Given data Block Start

/-! The straps (R27, R182, R184, R202). -/

theorem StrapsRespected.of_emitsAllowed {s t : State} (k : EmitsAllowed s t) (h : StrapsRespected s) :
    StrapsRespected t := by
  obtain ⟨es, hallowed, hes⟩ := k
  rw [strapsRespected_iff] at h ⊢
  rw [hes.cfg, hes.out]
  exact h.append hallowed

theorem State.resetStart_strapsRespected (s : State) : StrapsRespected s.resetStart :=
  (strapsRespected_iff _).mpr (.nil _)

/-- Settles O20: every event of an operation is a frame's, or the backlight's where there is a pin. -/
theorem stepRespectsStraps : Obligations.StepRespectsStraps := by
  unfold Obligations.StepRespectsStraps
  intro s t h hstep
  exact step_keeps_trace_invariant State.resetStart_strapsRespected StrapsRespected.of_emitsAllowed h hstep

/-- Settles O52, by what an event does to the trace and to each latch. -/
theorem emitAppendsAndSetsLatch : Obligations.EmitAppendsAndSetsLatch := by
  unfold Obligations.EmitAppendsAndSetsLatch
  intro s
  refine ⟨fun p l => ⟨s.emit_out _, ?_, fun q hq => ?_⟩, fun bs => ⟨s.emit_out _, fun q => ?_⟩⟩
  · rw [State.emit_latch]
    exact if_pos rfl
  · rw [State.emit_latch]
    exact if_neg hq.symm
  · rw [State.emit_latch]

/-! The control latches (R24, R25, R204). -/

/-- The backlight latch and its pin are as they were, and no event drove the pin. -/
def BacklightKept (s t : State) : Prop :=
  t.blt = s.blt ∧ t.pBl = s.pBl ∧ ∃ es, t.out = s.out ++ es ∧ ∀ l, Event.pin .bl l ∉ es

/-- Neither control latch changed, and no event drove the backlight pin. -/
def ControlKept (s t : State) : Prop := t.disp = s.disp ∧ BacklightKept s t

theorem ControlKept.refl (s : State) : ControlKept s s :=
  ⟨rfl, rfl, rfl, [], (List.append_nil _).symm, fun _ h => by cases h⟩

theorem csEvent_no_backlight (c : WFConfig) (level l : Bool) : Event.pin .bl l ∉ csEvent c level := by
  unfold csEvent
  split <;> simp

/-- No frame drives the backlight pin (R183). -/
theorem frameEvents_no_backlight (c : WFConfig) (bs : List Byte) (l : Bool) :
    Event.pin .bl l ∉ frameEvents c bs := by
  unfold frameEvents
  rw [List.mem_append, List.mem_append]
  rintro ((hcs | hbytes) | hcs)
  · exact csEvent_no_backlight c false l hcs
  · split at hbytes
    · simp [blockOut] at hbytes
    · obtain ⟨level, h | h⟩ := mem_pinsOut hbytes <;> simp at h
  · exact csEvent_no_backlight c true l hcs

theorem lastLevel_eq_none {p : Pin} {es : List Event} (h : ∀ l, Event.pin p l ∉ es) :
    lastLevel p es = none := by
  induction es with
  | nil => rfl
  | cons e rest ih =>
    have hrest := ih fun l hl => h l (List.mem_cons_of_mem _ hl)
    cases e with
    | pin q l =>
      have hqp : q ≠ p := by
        rintro rfl
        exact h l List.mem_cons_self
      simp [lastLevel, hrest, hqp]
    | blk bs => exact hrest

theorem State.wrFrame_controlKept (s : State) (V : BitVec 144) (n : Fin 19) :
    ControlKept s (s.wrFrame V n) := by
  obtain ⟨-, -, hdisp, hblt, -⟩ := s.wrFrame_frame V n
  have hemits := s.wrFrame_emits V n
  have hno := frameEvents_no_backlight s.cfg (wireBytes V n.val)
  have hpin : (s.wrFrame V n).latch .bl = s.latch .bl := by
    rw [hemits.latch, lastLevel_eq_none hno, Option.none_or]
  exact ⟨hdisp, hblt, hpin, _, hemits.out, hno⟩

theorem OnlyBuffer.flush_controlKept {s u : State} (h : OnlyBuffer s u) : ControlKept s u.flush := by
  have hflush : ControlKept u u.flush := u.wrFrame_controlKept _ 18
  rw [h] at hflush ⊢
  exact hflush

theorem State.switchIcon_controlKept (s : State) (id : Byte) (en : Bool) :
    ControlKept s (s.switchIcon id en) := by
  unfold State.switchIcon
  split
  · exact (s.segWrite_onlyBuffer _ _).flush_controlKept
  · exact .refl s

theorem State.switchPair_controlKept (s : State) (id : Byte) (en mode : Bool) :
    ControlKept s (s.switchPair id en mode) := by
  unfold State.switchPair
  split
  · exact (s.pairWrite_onlyBuffer _ _ _ _).flush_controlKept
  · exact .refl s

theorem State.switchBacklight_disp (s : State) (on : Bool) :
    (if s.cfg.hasBl then { s.emit (.pin .bl on) with blt := on } else s).disp = s.disp := by
  split
  · exact s.emit_disp (.pin .bl on)
  · rfl

/-- What the operation `i` keeps of the two control latches. -/
def LatchesKeptBy (i : Instr) (s t : State) : Prop :=
  (i ≠ .dispon → i ≠ .dispoff → t.disp = s.disp) ∧ (i ≠ .blon → i ≠ .bloff → BacklightKept s t)

theorem ControlKept.latchesKeptBy {s t : State} (h : ControlKept s t) (i : Instr) :
    LatchesKeptBy i s t := ⟨fun _ _ => h.1, fun _ _ => h.2⟩
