-- ==== Sys2Proof/Laws/Ops.lean ====
section
/-! SUPPORT. What each shared operation can do, once: the fetch, the step, the range check, the stack, entering a fault, and the
frame of each update. -/

namespace Sys2Proof.Machine

/-! ### Fetch and range -/

theorem Memory.fetch16_of_le (m : Memory) {a : Nat} (h : a + 1 ≤ 0xFFF) :
    m.fetch16 a = some (wordOfBytes (m.read a) (m.read (a + 1))) := by
  simp [Memory.fetch16, show ¬ 0xFFF < a + 1 by omega]

theorem Memory.fetch16_of_gt (m : Memory) {a : Nat} (h : a + 1 > 0xFFF) : m.fetch16 a = none := by
  simp [Memory.fetch16, h]

/-- What a step of a running machine can answer with: the fetch fault, the decode fault, or what its instruction answers with
(R100, R207). -/
theorem step_cases {s t : State} (hrun : s.halt = false) (h : step s = .next t) :
    (s.pc.toNat + 1 > 0xFFF ∧ t = s.raise .outOfBoundsAccess none) ∨
    (s.pc.toNat + 1 ≤ 0xFFF ∧ ∃ w, w = wordOfBytes (s.mem.read s.pc.toNat) (s.mem.read (s.pc.toNat + 1)) ∧
      ((decode w = .error (.unmatchedPattern w) ∧ t = s.raise .unimplementedOpcode (some w)) ∨
        ∃ i, decode w = .ok i ∧ exec i s = .next t)) := by
  by_cases hp : s.pc.toNat + 1 > 0xFFF
  · simp only [step, hrun, Bool.false_eq_true, if_false, s.mem.fetch16_of_gt hp] at h
    cases h; exact .inl ⟨hp, rfl⟩
  · have hp : s.pc.toNat + 1 ≤ 0xFFF := by omega
    simp only [step, hrun, Bool.false_eq_true, if_false, s.mem.fetch16_of_le hp] at h
    refine .inr ⟨hp, _, rfl, ?_⟩
    split at h <;> rename_i hd
    · cases h; exact .inl ⟨decode_error hd ▸ hd, rfl⟩
    · exact .inr ⟨_, hd, h⟩

/-- A halted machine's step changes nothing (R210). -/
theorem step_of_halt {s : State} (h : s.halt = true) : step s = .next s := by simp only [step, h, if_true]

theorem rangeOutOfBounds_iff (base count : Nat) :
    rangeOutOfBounds base count = true ↔ 0 < count ∧ base + count - 1 > 0xFFF := by
  simp [rangeOutOfBounds]

/-- `withRange` completes in `done` or faults before anything else (R53). -/
theorem withRange_cases {i : Instr} {count : Nat} {s done t : State}
    (h : withRange i count s done = .next t) :
    (rangeOutOfBounds s.i.toNat count = false ∧ t = done) ∨
    (rangeOutOfBounds s.i.toNat count = true ∧ t = s.raise .outOfBoundsAccess (some (encode i))) := by
  unfold withRange at h
  split at h
  · rename_i hr; cases h; exact .inr ⟨hr, rfl⟩
  · rename_i hr; cases h; exact .inl ⟨by simpa using hr, rfl⟩

theorem withRange_of_in {i : Instr} {count : Nat} {s done : State}
    (h : ¬ (0 < count ∧ s.i.toNat + count - 1 > 0xFFF)) : withRange i count s done = .next done := by
  simp only [withRange, rangeOutOfBounds, decide_eq_true_eq, if_neg h]

/-- A data range that leaves `MEM` faults, whatever the instruction would have done (R53). -/
theorem withRange_of_out {i : Instr} {count : Nat} {s done : State}
    (h : 0 < count ∧ s.i.toNat + count - 1 > 0xFFF) : withRange i count s done = faultOn .outOfBoundsAccess i s := by
  simp only [withRange, rangeOutOfBounds, decide_eq_true_eq, if_pos h]

/-! ### The stack -/

/-- What a push can answer (R104): the push, the overflow fault, or the stop at no depth (log 8). -/
theorem pushAndJump_cases {i : Instr} {ret target : Word} {s t : State}
    (h : pushAndJump i ret target s = .next t) :
    (s.sp.toNat = 16 ∧ t = s.raise .stackOverflow (some (encode i))) ∨
    (∃ hlt : s.sp.toNat < 16, t = ((s.setSlot ⟨s.sp.toNat, hlt⟩ ret).setSp (s.sp + 1#5)).setPc target) := by
  unfold pushAndJump at h
  split at h
  · rename_i hs; cases h; exact .inl ⟨by rw [hs]; rfl, rfl⟩
  · split at h
    · rename_i hlt; cases h; exact .inr ⟨hlt, rfl⟩
    · cases h

/-- What a pop can answer (R102): the pop, the underflow fault, or the stop at no depth (log 8). -/
theorem popAndJump_cases {i : Instr} {s t : State} (h : popAndJump i s = .next t) :
    (s.sp.toNat = 0 ∧ t = s.raise .stackUnderflow (some (encode i))) ∨
    (∃ hlt : (s.sp - 1#5).toNat < 16, s.sp ≠ 0#5 ∧
      t = (s.setSp (s.sp - 1#5)).setPc (s.slot ⟨(s.sp - 1#5).toNat, hlt⟩)) := by
  unfold popAndJump at h
  split at h
  · rename_i hs; cases h; exact .inl ⟨by rw [hs]; rfl, rfl⟩
  · rename_i hne
    split at h
    · rename_i hlt; cases h; exact .inr ⟨hlt, hne, rfl⟩
    · cases h

theorem sp_pred_toNat {d : BitVec 5} (h : d ≠ 0#5) : (d - 1#5).toNat = d.toNat - 1 := by
  have h0 : d.toNat ≠ 0 := fun hd => h (BitVec.eq_of_toNat_eq hd)
  have hd := d.isLt
  rw [BitVec.toNat_sub]
  simp only [BitVec.toNat_ofNat]
  omega

theorem sp_succ_toNat {d : BitVec 5} (h : d.toNat < 16) : (d + 1#5).toNat = d.toNat + 1 := by
  rw [BitVec.toNat_add]
  simp only [BitVec.toNat_ofNat]
  omega

/-- The push below depth 16 (R104). -/
theorem pushAndJump_of_lt {i : Instr} {ret target : Word} {s : State} (h : s.sp.toNat < 16) :
    pushAndJump i ret target s =
      .next (((s.setSlot ⟨s.sp.toNat, h⟩ ret).setSp (s.sp + 1#5)).setPc target) := by
  have hne : s.sp ≠ 16#5 := fun h16 => by rw [h16] at h; exact absurd h (by decide)
  unfold pushAndJump
  rw [if_neg hne]
  exact dif_pos h

/-- The pop at a depth of 1 to 16 (R102). -/
theorem popAndJump_of_pos {i : Instr} {s : State} (h0 : s.sp ≠ 0#5) (h : (s.sp - 1#5).toNat < 16) :
    popAndJump i s = .next ((s.setSp (s.sp - 1#5)).setPc (s.slot ⟨(s.sp - 1#5).toNat, h⟩)) := by
  unfold popAndJump
  rw [if_neg h0]
  exact dif_pos h

/-- The push on a full stack (R104). -/
theorem pushAndJump_of_full {i : Instr} {ret target : Word} {s : State} (h : s.sp = 16#5) :
    pushAndJump i ret target s = faultOn .stackOverflow i s := by
  unfold pushAndJump
  exact if_pos h

/-- The pop on an empty stack (R102). -/
theorem popAndJump_of_empty {i : Instr} {s : State} (h : s.sp = 0#5) :
    popAndJump i s = faultOn .stackUnderflow i s := by
  unfold popAndJump
  exact if_pos h

/-- Above depth 16 there is no push (log 8). -/
theorem pushAndJump_of_gt {i : Instr} {ret target : Word} {s : State} (h : 16 < s.sp.toNat) :
    pushAndJump i ret target s = .fault .stackDepthAboveSixteen := by
  have hne : s.sp ≠ 16#5 := fun h16 => by rw [h16] at h; exact absurd h (by decide)
  unfold pushAndJump
  rw [if_neg hne]
  exact dif_neg (by unfold Config.stackDepth; omega)

/-- Above depth 16 there is no pop (log 8). -/
theorem popAndJump_of_gt {i : Instr} {s : State} (h : 16 < s.sp.toNat) :
    popAndJump i s = .fault .stackDepthAboveSixteen := by
  have hne : s.sp ≠ 0#5 := fun h0 => by rw [h0] at h; exact absurd h (by decide)
  unfold popAndJump
  rw [if_neg hne]
  exact dif_neg (by rw [sp_pred_toNat hne]; unfold Config.stackDepth; omega)

/-! ### Keys -/

/-- The lowest key is none exactly when no key is pressed (R183). -/
theorem lowestKey_eq_none (keys : Word) : lowestKey keys = none ↔ keys = 0#16 := by
  simp only [lowestKey, pressed, List.find?_eq_none, List.mem_range, Bool.not_eq_true]
  constructor
  · intro h
    refine BitVec.eq_of_getLsbD_eq fun j hj => ?_
    simpa using h j hj
  · rintro rfl j _
    simp

/-- The lowest key is pressed and no lower key is (R183). -/
theorem lowestKey_eq_some {keys : Word} {k : Nat} (h : lowestKey keys = some k) :
    k < 16 ∧ keys.getLsbD k = true ∧ ∀ j < k, keys.getLsbD j = false := by
  obtain ⟨hk, as, bs, hsplit, hall⟩ := List.find?_eq_some_iff_append.mp h
  have hlen : k < 16 := by
    have : k ∈ List.range 16 := by rw [hsplit]; simp
    simpa using this
  refine ⟨hlen, hk, fun j hj => ?_⟩
  have hsorted : (List.range 16).Pairwise (· < ·) := List.pairwise_lt_range
  have hmem : j ∈ List.range 16 := by simp; omega
  rw [hsplit] at hmem hsorted
  rcases List.mem_append.mp hmem with hj' | hj'
  · simpa [pressed] using hall j hj'
  · rw [List.pairwise_append] at hsorted
    rcases List.mem_cons.mp hj' with rfl | hj''
    · omega
    · have := (List.pairwise_cons.mp hsorted.2.1).1 j hj''
      omega

/-! ### Frames -/

theorem Unchanged.refl (may : Part → Prop) (s : State) : Unchanged may s s := by
  intro p _; cases p <;> rfl

theorem Unchanged.trans {may : Part → Prop} {s t u : State} (h : Unchanged may s t) (h' : Unchanged may t u) :
    Unchanged may s u := by
  intro p hp
  have a := h p hp
  have b := h' p hp
  cases p <;> simp only [Part.Same] at a b ⊢ <;> rw [b, a]

theorem Unchanged.mono {may may' : Part → Prop} {s t : State} (h : Unchanged may s t)
    (hm : ∀ p, may p → may' p) : Unchanged may' s t :=
  fun p hp => h p fun hp' => hp (hm p hp')

theorem unchanged_setReg (s : State) (x : Reg) (b : Byte) : Unchanged (· = .reg x) s (s.setReg x b) := by
  intro p hp
  cases p with
  | reg k => simp only [Part.Same, State.setReg_reg]; rw [if_neg]; rintro rfl; exact hp rfl
  | _ => rfl

theorem unchanged_setI (s : State) (w : Word) : Unchanged (· = .index) s (s.setI w) := by
  intro p hp; cases p <;> first | exact absurd rfl hp | rfl

theorem unchanged_setPc (s : State) (w : Word) : Unchanged (· = .pc) s (s.setPc w) := by
  intro p hp; cases p <;> first | exact absurd rfl hp | rfl

theorem unchanged_advance (s : State) : Unchanged (· = .pc) s s.advance := unchanged_setPc s _

theorem unchanged_skipIf (s : State) (c : Bool) : Unchanged (· = .pc) s (s.skipIf c) := unchanged_setPc s _

theorem unchanged_setSp (s : State) (d : BitVec 5) : Unchanged (· = .depth) s (s.setSp d) := by
  intro p hp; cases p <;> first | exact absurd rfl hp | rfl

theorem unchanged_setSlot (s : State) (j : Fin 16) (w : Word) : Unchanged (· = .slot j) s (s.setSlot j w) := by
  intro p hp
  cases p with
  | slot k => simp only [Part.Same, State.setSlot_slot]; rw [if_neg]; rintro rfl; exact hp rfl
  | _ => rfl

theorem unchanged_setDirty (s : State) (d : Bool) : Unchanged (· = .dirty) s (s.setDirty d) := by
  intro p hp; cases p <;> first | exact absurd rfl hp | rfl

theorem unchanged_setKeys (s : State) (w : Word) : Unchanged (· = .keys) s (s.setKeys w) := by
  intro p hp; cases p <;> first | exact absurd rfl hp | rfl

theorem unchanged_setDt (s : State) (b : Byte) : Unchanged (· = .delay) s (s.setDt b) := by
  intro p hp; cases p <;> first | exact absurd rfl hp | rfl

theorem unchanged_setSt (s : State) (b : Byte) : Unchanged (· = .sound) s (s.setSt b) := by
  intro p hp; cases p <;> first | exact absurd rfl hp | rfl

theorem unchanged_countDraw (s : State) : Unchanged (· = .draws) s s.countDraw := by
  intro p hp; cases p <;> first | exact absurd rfl hp | rfl

theorem unchanged_setFb (s : State) (f : Screen) : Unchanged (fun p => ∃ y x, p = .pixel y x) s (s.setFb f) := by
  intro p hp
  cases p with
  | pixel y x => exact absurd ⟨y, x, rfl⟩ hp
  | _ => rfl

/-- A new memory changes at most the bytes that read otherwise. -/
theorem unchanged_setMem (s : State) (m : Memory) :
    Unchanged (fun p => ∃ a, m.read a ≠ s.mem.read a ∧ p = .byte a) s (s.setMem m) := by
  intro p hp
  cases p with
  | byte a => exact Classical.not_not.mp fun h => hp ⟨a, h, rfl⟩
  | _ => rfl

/-- New registers change at most those that read otherwise. -/
theorem unchanged_setRegs (s : State) (w : Vector Byte 16) :
    Unchanged (fun p => ∃ k : Reg, w[k.val]'k.isLt ≠ s.reg k ∧ p = .reg k) s (s.setRegs w) := by
  intro p hp
  cases p with
  | reg k => exact Classical.not_not.mp fun h => hp ⟨k, h, rfl⟩
  | _ => rfl

/-- Entering a fault writes `HALT` and `FAULT` and nothing else (R208). -/
theorem unchanged_raise (s : State) (kind : FaultKind) (op : Option Word) :
    Unchanged (fun p => p = .halt ∨ p = .fault) s (s.raise kind op) := by
  intro p hp
  cases p with
  | halt => exact absurd (.inl rfl) hp
  | fault => exact absurd (.inr rfl) hp
  | _ => rfl

/-- The outcome of a faulting instruction is the fault, and nothing but it (R208). -/
theorem faultsWith_faultOn (kind : FaultKind) (i : Instr) (s : State) :
    FaultsWith kind i s (faultOn kind i s) :=
  ⟨_, rfl, rfl, rfl, unchanged_raise _ _ _⟩

end Sys2Proof.Machine
end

Given data Block End

(What to produce): Line count for "stackOverflow": count the lines in the records above that hold this word, and give only the number.

(Solution for this problem): 2